# Board Choice: Option Franchise or K2 Format



## stani (Jan 10, 2009)

right gus i need some advice on a board basically its between a 08/09 K2 Format 163 and the 07/08 Option Franhise.

Im an inermedate rider looking to get a board that will progess with me! 

I'm 5'11" and weigh about 90-95kg so i think these boards are perfect for me just cant decide which 
I think the option would b better as the k2 is more for beginners progressing

your advice woud be great!

Heres the boards and specs 

K2 Format

K2 Format Snowboard - A.T.L.A.S Series 2009 UK Snowboard, Kite and Ski Shop, Burton and Ride Snowboards, Salomon, K2 Skis, Flow Bindings, 32 Boots












or the 07/08 Option Franchise

161 OPTION FRANCHISE snowboard SALE ON NOW * FREE DELIVERY & BAG


----------



## Nivek (Jan 24, 2008)

I'd really spend the extra $20 bucks and get a Stairmaster or Scaremaster. Its the exact same board with different sets of graphics. Get the 159...But whats your boot size? That could change things.


----------



## stani (Jan 10, 2009)

Boot size us 10.5


----------



## stani (Jan 10, 2009)

Isn't the stairmaster a more park focussed board thn all mountain?

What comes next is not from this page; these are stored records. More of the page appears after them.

-- ==== Sys2Proof/Decode.lean ====
section
/-! DEFINITION. The decoder from bytes to instructions and the encoder, both from 30_encoding.md R190 to R204 and
31_modrm_ea.md R232 (8088/8086), 47_v20_v30_extensions.md R580 to R598 (V20/V30); and the byte-order and sign-extension
helpers that they and the machine use. -/
namespace Sys2Proof

/-! ### Byte order and extension (20_memory.md R73, 30_encoding.md R197) -/

/-- The word whose byte at the lower address is `lo` (20_memory.md R73). -/
def wordOf (lo hi : Byte) : Word := (hi.setWidth 16 <<< 8) ||| lo.setWidth 16

def loByte (w : Word) : Byte := w.setWidth 8
def hiByte (w : Word) : Byte := (w >>> 8).setWidth 8

/-- The two bytes of a word in memory order (20_memory.md R73). -/
def wordBytes (w : Word) : List Byte := [loByte w, hiByte w]

/-- `sext_16` of a byte (00_scope.md R11). -/
def sext16 (b : Byte) : Word := b.signExtend 16

/-- `zext_16` of a byte (00_scope.md R11). -/
def zext16 (b : Byte) : Word := b.setWidth 16

/-! ### Register numbers (10_state.md R22, R23, R41; 31_modrm_ea.md R232) -/

def Reg8.code : Reg8 → BitVec 3
  | .al => 0 | .cl => 1 | .dl => 2 | .bl => 3 | .ah => 4 | .ch => 5 | .dh => 6 | .bh => 7

def Reg8.ofCode (n : BitVec 3) : Reg8 :=
  match n.toNat with
  | 0 => .al | 1 => .cl | 2 => .dl | 3 => .bl | 4 => .ah | 5 => .ch | 6 => .dh | _ => .bh

/-- The 16-bit register that holds an 8-bit one (10_state.md R23). -/
def Reg8.parent : Reg8 → Reg16
  | .al => .ax
  | .ah => .ax
  | .cl => .cx
  | .ch => .cx
  | .dl => .dx
  | .dh => .dx
  | .bl => .bx
  | .bh => .bx

/-- The 8-bit register is the high half (10_state.md R23). -/
def Reg8.isHigh : Reg8 → Bool
  | .ah => true
  | .ch => true
  | .dh => true
  | .bh => true
  | .al => false
  | .cl => false
  | .dl => false
  | .bl => false

def Reg16.code : Reg16 → BitVec 3
  | .ax => 0 | .cx => 1 | .dx => 2 | .bx => 3 | .sp => 4 | .bp => 5 | .si => 6 | .di => 7

def Reg16.ofCode (n : BitVec 3) : Reg16 :=
  match n.toNat with
  | 0 => .ax | 1 => .cx | 2 => .dx | 3 => .bx | 4 => .sp | 5 => .bp | 6 => .si | _ => .di

def SReg.code : SReg → BitVec 3
  | .es => 0 | .cs => 1 | .ss => 2 | .ds => 3

/-- Bit 2 of the `reg` field is not decoded (46_undefined_opcodes.md R560). -/
def SReg.ofCode (n : BitVec 3) : SReg :=
  match n.toNat % 4 with
  | 0 => .es | 1 => .cs | 2 => .ss | _ => .ds

def Base.code : Base → BitVec 3
  | .bxsi => 0 | .bxdi => 1 | .bpsi => 2 | .bpdi => 3 | .si => 4 | .di => 5 | .bp => 6 | .bx => 7

def Base.ofCode (n : BitVec 3) : Base :=
  match n.toNat with
  | 0 => .bxsi | 1 => .bxdi | 2 => .bpsi | 3 => .bpdi | 4 => .si | 5 => .di | 6 => .bp | _ => .bx

/-! ### Results of decoding -/

/-- Why bytes are not an instruction. Every first byte has a meaning (30_encoding.md R204), so only bytes that end before
the instruction does are rejected. -/
inductive DecodeError where
  | truncated
  deriving DecidableEq, Repr

/-- A decoded instruction with the bytes after it, or the reason why there is none. -/
inductive DecodeResult where
  | ok (i : Instr) (rest : List Byte)
  | rejected (e : DecodeError)
  deriving DecidableEq, Repr

/-! ### Reading the parts of an instruction -/

/-- Take one byte. -/
def withByte (bs : List Byte) (k : Byte → List Byte → DecodeResult) : DecodeResult :=
  match bs with
  | b :: bs => k b bs
  | [] => .rejected .truncated

/-- Take a word, low byte first (30_encoding.md R197). -/
def withWord (bs : List Byte) (k : Word → List Byte → DecodeResult) : DecodeResult :=
  match bs with
  | lo :: hi :: bs => k (wordOf lo hi) bs
  | [_] => .rejected .truncated
  | [] => .rejected .truncated

/-- What `mod` and `rm` select, before the width is known: a register number or a memory form. -/
inductive RMRaw where
  | reg (n : BitVec 3)
  | mem (m : Mem)
  deriving DecidableEq, Repr

def RMRaw.rm8 : RMRaw → RM8
  | .reg n => .reg (Reg8.ofCode n)
  | .mem m => .mem m

def RMRaw.rm16 : RMRaw → RM16
  | .reg n => .reg (Reg16.ofCode n)
  | .mem m => .mem m

/-- The width is bit 0 of the opcode byte (30_encoding.md R194). -/
def RMRaw.rmw (rm : RMRaw) (op : Byte) : RMW :=
  if op.getLsbD 0 then .word rm.rm16 else .byte rm.rm8

/-- Bit 1 of the opcode byte: count 1 or CL (42_logic_shift_rotate.md R406). -/
def ShiftCount.ofBit (op : Byte) : ShiftCount :=
  if op.getLsbD 1 then .cl else .one

/-- Read the ModR/M byte and its displacement: the `reg` field, what `mod` and `rm` select, and the bytes after them
(30_encoding.md R195, R196; 31_modrm_ea.md R232). -/
def readRM (bs : List Byte) : Option (BitVec 3 × RMRaw × List Byte) :=
  match bs with
  | [] => none
  | x :: bs =>
    let reg := x.extractLsb' 3 3
    let rm := x.extractLsb' 0 3
    match (x.extractLsb' 6 2).toNat, bs with
    | 0, bs =>
      if rm = 6#3 then
        match bs with
        | lo :: hi :: bs => some (reg, .mem (.direct (wordOf lo hi)), bs)
        | [_] => none
        | [] => none
      else some (reg, .mem (.ind (Base.ofCode rm)), bs)
    | 1, d :: bs => some (reg, .mem (.disp8 (Base.ofCode rm) d), bs)
    | 1, [] => none
    | 2, lo :: hi :: bs => some (reg, .mem (.disp16 (Base.ofCode rm) (wordOf lo hi)), bs)
    | 2, [_] => none
    | 2, [] => none
    | _, bs => some (reg, .reg rm, bs)

/-- Take the ModR/M byte and its displacement. -/
def withRM (bs : List Byte) (k : BitVec 3 → RMRaw → List Byte → DecodeResult) : DecodeResult :=
  match readRM bs with
  | some (reg, rm, rest) => k reg rm rest
  | none => .rejected .truncated

/-! ### The opcode map -/

/-- First bytes 0x00 to 0x0F of the 8088/8086 (30_encoding.md R202, R203, 46_undefined_opcodes.md). -/
def decodeRow0 (b : Byte) (bs : List Byte) : DecodeResult :=
  match b.toNat % 16 with
  | 0 => withRM bs fun reg rm bs => .ok (.addEbGb rm.rm8 (Reg8.ofCode reg)) bs
  | 1 => withRM bs fun reg rm bs => .ok (.addEvGv rm.rm16 (Reg16.ofCode reg)) bs
  | 2 => withRM bs fun reg rm bs => .ok (.addGbEb (Reg8.ofCode reg) rm.rm8) bs
  | 3 => withRM bs fun reg rm bs => .ok (.addGvEv (Reg16.ofCode reg) rm.rm16) bs
  | 4 => withByte bs fun imm bs => .ok (.addAlIb imm) bs
  | 5 => withWord bs fun imm bs => .ok (.addAxIv imm) bs
  | 6 => .ok .pushEs bs
  | 7 => .ok .popEs bs
  | 8 => withRM bs fun reg rm bs => .ok (.orEbGb rm.rm8 (Reg8.ofCode reg)) bs
  | 9 => withRM bs fun reg rm bs => .ok (.orEvGv rm.rm16 (Reg16.ofCode reg)) bs
  | 10 => withRM bs fun reg rm bs => .ok (.orGbEb (Reg8.ofCode reg) rm.rm8) bs
  | 11 => withRM bs fun reg rm bs => .ok (.orGvEv (Reg16.ofCode reg) rm.rm16) bs
  | 12 => withByte bs fun imm bs => .ok (.orAlIb imm) bs
  | 13 => withWord bs fun imm bs => .ok (.orAxIv imm) bs
  | 14 => .ok .pushCs bs
  | _ => .ok .popCs bs

/-- First bytes 0x10 to 0x1F of the 8088/8086 (30_encoding.md R202, R203, 46_undefined_opcodes.md). -/
def decodeRow1 (b : Byte) (bs : List Byte) : DecodeResult :=
  match b.toNat % 16 with
  | 0 => withRM bs fun reg rm bs => .ok (.adcEbGb rm.rm8 (Reg8.ofCode reg)) bs
  | 1 => withRM bs fun reg rm bs => .ok (.adcEvGv rm.rm16 (Reg16.ofCode reg)) bs
  | 2 => withRM bs fun reg rm bs => .ok (.adcGbEb (Reg8.ofCode reg) rm.rm8) bs
  | 3 => withRM bs fun reg rm bs => .ok (.adcGvEv (Reg16.ofCode reg) rm.rm16) bs
  | 4 => withByte bs fun imm bs => .ok (.adcAlIb imm) bs
  | 5 => withWord bs fun imm bs => .ok (.adcAxIv imm) bs
  | 6 => .ok .pushSs bs
  | 7 => .ok .popSs bs
  | 8 => withRM bs fun reg rm bs => .ok (.sbbEbGb rm.rm8 (Reg8.ofCode reg)) bs
  | 9 => withRM bs fun reg rm bs => .ok (.sbbEvGv rm.rm16 (Reg16.ofCode reg)) bs
  | 10 => withRM bs fun reg rm bs => .ok (.sbbGbEb (Reg8.ofCode reg) rm.rm8) bs
  | 11 => withRM bs fun reg rm bs => .ok (.sbbGvEv (Reg16.ofCode reg) rm.rm16) bs
  | 12 => withByte bs fun imm bs => .ok (.sbbAlIb imm) bs
  | 13 => withWord bs fun imm bs => .ok (.sbbAxIv imm) bs
  | 14 => .ok .pushDs bs
  | _ => .ok .popDs bs

/-- First bytes 0x20 to 0x2F of the 8088/8086 (30_encoding.md R202, R203, 46_undefined_opcodes.md). -/
def decodeRow2 (b : Byte) (bs : List Byte) : DecodeResult :=
  match b.toNat % 16 with
  | 0 => withRM bs fun reg rm bs => .ok (.andEbGb rm.rm8 (Reg8.ofCode reg)) bs
  | 1 => withRM bs fun reg rm bs => .ok (.andEvGv rm.rm16 (Reg16.ofCode reg)) bs
  | 2 => withRM bs fun reg rm bs => .ok (.andGbEb (Reg8.ofCode reg) rm.rm8) bs
  | 3 => withRM bs fun reg rm bs => .ok (.andGvEv (Reg16.ofCode reg) rm.rm16) bs
  | 4 => withByte bs fun imm bs => .ok (.andAlIb imm) bs
  | 5 => withWord bs fun imm bs => .ok (.andAxIv imm) bs
  | 6 => .ok .segEs bs
  | 7 => .ok .daa bs
  | 8 => withRM bs fun reg rm bs => .ok (.subEbGb rm.rm8 (Reg8.ofCode reg)) bs
  | 9 => withRM bs fun reg rm bs => .ok (.subEvGv rm.rm16 (Reg16.ofCode reg)) bs
  | 10 => withRM bs fun reg rm bs => .ok (.subGbEb (Reg8.ofCode reg) rm.rm8) bs
  | 11 => withRM bs fun reg rm bs => .ok (.subGvEv (Reg16.ofCode reg) rm.rm16) bs
  | 12 => withByte bs fun imm bs => .ok (.subAlIb imm) bs
  | 13 => withWord bs fun imm bs => .ok (.subAxIv imm) bs
  | 14 => .ok .segCs bs
  | _ => .ok .das bs

/-- First bytes 0x30 to 0x3F of the 8088/8086 (30_encoding.md R202, R203, 46_undefined_opcodes.md). -/
def decodeRow3 (b : Byte) (bs : List Byte) : DecodeResult :=
  match b.toNat % 16 with
  | 0 => withRM bs fun reg rm bs => .ok (.xorEbGb rm.rm8 (Reg8.ofCode reg)) bs
  | 1 => withRM bs fun reg rm bs => .ok (.xorEvGv rm.rm16 (Reg16.ofCode reg)) bs
  | 2 => withRM bs fun reg rm bs => .ok (.xorGbEb (Reg8.ofCode reg) rm.rm8) bs
  | 3 => withRM bs fun reg rm bs => .ok (.xorGvEv (Reg16.ofCode reg) rm.rm16) bs
  | 4 => withByte bs fun imm bs => .ok (.xorAlIb imm) bs
  | 5 => withWord bs fun imm bs => .ok (.xorAxIv imm) bs
  | 6 => .ok .segSs bs
  | 7 => .ok .aaa bs
  | 8 => withRM bs fun reg rm bs => .ok (.cmpEbGb rm.rm8 (Reg8.ofCode reg)) bs
  | 9 => withRM bs fun reg rm bs => .ok (.cmpEvGv rm.rm16 (Reg16.ofCode reg)) bs
  | 10 => withRM bs fun reg rm bs => .ok (.cmpGbEb (Reg8.ofCode reg) rm.rm8) bs
  | 11 => withRM bs fun reg rm bs => .ok (.cmpGvEv (Reg16.ofCode reg) rm.rm16) bs
  | 12 => withByte bs fun imm bs => .ok (.cmpAlIb imm) bs
  | 13 => withWord bs fun imm bs => .ok (.cmpAxIv imm) bs
  | 14 => .ok .segDs bs
  | _ => .ok .aas bs

/-- First bytes 0x40 to 0x4F of the 8088/8086 (30_encoding.md R202, R203, 46_undefined_opcodes.md). -/
def decodeRow4 (b : Byte) (bs : List Byte) : DecodeResult :=
  match b.toNat % 16 with
  | 0 => .ok (.incR16 (Reg16.ofCode (b.extractLsb' 0 3))) bs
  | 1 => .ok (.incR16 (Reg16.ofCode (b.extractLsb' 0 3))) bs
  | 2 => .ok (.incR16 (Reg16.ofCode (b.extractLsb' 0 3))) bs
  | 3 => .ok (.incR16 (Reg16.ofCode (b.extractLsb' 0 3))) bs
  | 4 => .ok (.incR16 (Reg16.ofCode (b.extractLsb' 0 3))) bs
  | 5 => .ok (.incR16 (Reg16.ofCode (b.extractLsb' 0 3))) bs
  | 6 => .ok (.incR16 (Reg16.ofCode (b.extractLsb' 0 3))) bs
  | 7 => .ok (.incR16 (Reg16.ofCode (b.extractLsb' 0 3))) bs
  | 8 => .ok (.decR16 (Reg16.ofCode (b.extractLsb' 0 3))) bs
  | 9 => .ok (.decR16 (Reg16.ofCode (b.extractLsb' 0 3))) bs
  | 10 => .ok (.decR16 (Reg16.ofCode (b.extractLsb' 0 3))) bs
  | 11 => .ok (.decR16 (Reg16.ofCode (b.extractLsb' 0 3))) bs
  | 12 => .ok (.decR16 (Reg16.ofCode (b.extractLsb' 0 3))) bs
  | 13 => .ok (.decR16 (Reg16.ofCode (b.extractLsb' 0 3))) bs
  | 14 => .ok (.decR16 (Reg16.ofCode (b.extractLsb' 0 3))) bs
  | _ => .ok (.decR16 (Reg16.ofCode (b.extractLsb' 0 3))) bs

Which would you recommend out of the option and the k2


----------



## Nivek (Jan 24, 2008)

Yeah it is 'technically' a park board but I loved it for everything I could throw at it. I recommend it over the other two because I think its a better board for your money. If you just don't want it though then I recommend the K2. Overall they make better boards than Option.


----------



## legallyillegal (Oct 6, 2008)

franchise = "new" sansalone = stiff = better than that beginner k2


----------



## stani (Jan 10, 2009)

is it to stiff to do a bit of park on aswell though???


----------



## legallyillegal (Oct 6, 2008)

it's not a jibstick, if that's what you're asking


----------



## stani (Jan 10, 2009)

i just want a decent all mountain board that i can take in the park when it takes my fancy so i can develope my freestyle skills


----------



## markee (Jan 1, 2009)

Don't buy the Format. It's a noobstick.


----------



## stani (Jan 10, 2009)

thats what i wanted to hear, i think i will buy the option as im pretty heavy at 90+ kgs and should be easier to bend it


----------